Masyarakat Palu Minta Polisi Tindak Oknum di Balik Peredaran Miras dan Narkotika
DIKSIMERDEKA.COM, PALU – Masyarakat Kota Palu meminta aparat kepolisian untuk menindak tegas oknum yang membekingi peredaran serta pengguna minuman keras dan narkotika jelang bulan Ramadhan.
Permintaan ini disampaikan pada saat acara ‘Jumat Curhat’ bersama Kapolda Sulawesi Tengah yang digelar Polresta Palu melalui Polsek Palu Barat di salah satu Warung Kopi di Kelurahan Kamonji Palu Barat, Jumat, (3/3/2023).
“Menjelang Bulan Ramadhan kami meminta agar Polisi melakukan Sosialisasi terkait beredarnya Miras dan penanganan peredaran narkoba,“ ungkap seorang warga Kota Palu, Usman.
Sementara itu warga Kota Palu lainya, Ahmad Tumu, Munajat Rifai, dan Siranindi bersama-sama menyampaikan agar polisi bisa menertibkan kendaraan yang muatannya melebihi kapasitas, sehingga tidak mengganggu pengguna jalan lainnya.

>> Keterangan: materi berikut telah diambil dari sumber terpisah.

-- ==== Sys2Proof/Laws/PerInstr.lean ====
section
/-! SUPPORT. One law of every instruction: the fields that the encoder places for a well-formed instruction are fields from which the
decoder builds that instruction again. -/

namespace Sys2Proof.Laws.BuildFields

/-- The decoder's builder undoes the encoder's fields (R71, R95). -/
def Statement (i : Instr) : Prop := i.wf = true → ∀ F, i.fields = some F → build F = i

@[simp] theorem vreg_ofV (x : VReg) : vreg (ofV x) = x := Fin.ext (Nat.mod_eq_of_lt x.isLt)
@[simp] theorem code_ofCode (x : Fin 8) : code (ofCode x) = x := Fin.ext (Nat.mod_eq_of_lt x.isLt)
@[simp] theorem sid_streamWord (sid : Fin 64) (cls : Fin 4) : ((streamWord sid cls).map XS.sid).getD 0 = sid := by
  unfold streamWord; split
  · rename_i h; simp [h.1]
  · rfl
@[simp] theorem cls_streamWord (sid : Fin 64) (cls : Fin 4) : ((streamWord sid cls).map XS.cls).getD 0 = cls := by
  unfold streamWord; split
  · rename_i h; simp [h.2]
  · rfl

“Bagaimana penanganan kasus pencurian yang kerugiannya dibawah Rp 2 juta dan dalam penerimaan polisi apakah ada prioritas bagi putra-putri daerah,” ungkap mereka.
Menanggapi permintaan dari masyarakat tersebut, Kabagops Polresta Palu, Kompol. Romi menjelaskan Polri sudah melakukan kegiatan berupa operasi pekat sebagai salah satu rangkaian kegiatan menyambut bulan suci Ramadhan.
“Menjelang Bulan Ramadhan Polresta Palu akan melaksanakan Operasi Pekat dalam menciptakan situasi Kamtibmas yang aman, tenang, nyaman selama bulan Puasa. “ jelasnya.
Sedangkan untuk masalah mobil truk yang melebihi kapasitas muatan, satuan lalulintas Polresta Palu sudah melaksanakannya sosialisasi dan penindakan, yang berkoordinasi dengan Dinas Perhubungan Kota Palu.
Selanjutnya, Kasat Reskrim Narkoba AKP Marten Tanda dan Kasat Reskrim AKP Ferdinand Rumberi menanggapi pernyataan masyarakat tersebut menyampaikan Polda Sulteng serius dalam penanganan peredaran narkoba.
“Namun, yang terpenting solusi pencegahannya. Hal Ini untuk membentengi masyarakat khususnya bagi anak-anak perlu adanya edukasi tentang bahaya narkoba,” terangnya,” terangnya.
Kemudian, terkait pencurian yang besaran kerugiannya di bawah Rp 2.500.000, pihak polisi tetap akan menindaklanjuti laporannya sesuai Undang-undang yang berlaku.
Terakhir, Kombes Polisi Djoko Winarto menerangkan bahwa kegiatan ‘jumat curhat’ dilaksanakan sebagai bentuk komunikasi langsung masyarakat dan Polri untuk menerima masukan saran dan kritikan dalam melaksanakan tugasnya.
“Melalui kegiatan curhat ini Polri dapat mengetahui secara langsung permasalahan yang terjadi di masyarakat,“ Kata Kombes Polisi Djoko Winarto.
Senada dengan hal tersebut, Kapolsek Palu Barat AKP Rustang menjelaskan giat “Jumat Curhat” yang dilaksanakan merupakan salah satu program Kapolri dan dilaksanakan Polresta Palu yg bertujuan untuk mendengarkan aspirasi atau keluhan masyarakat demi perbaikan.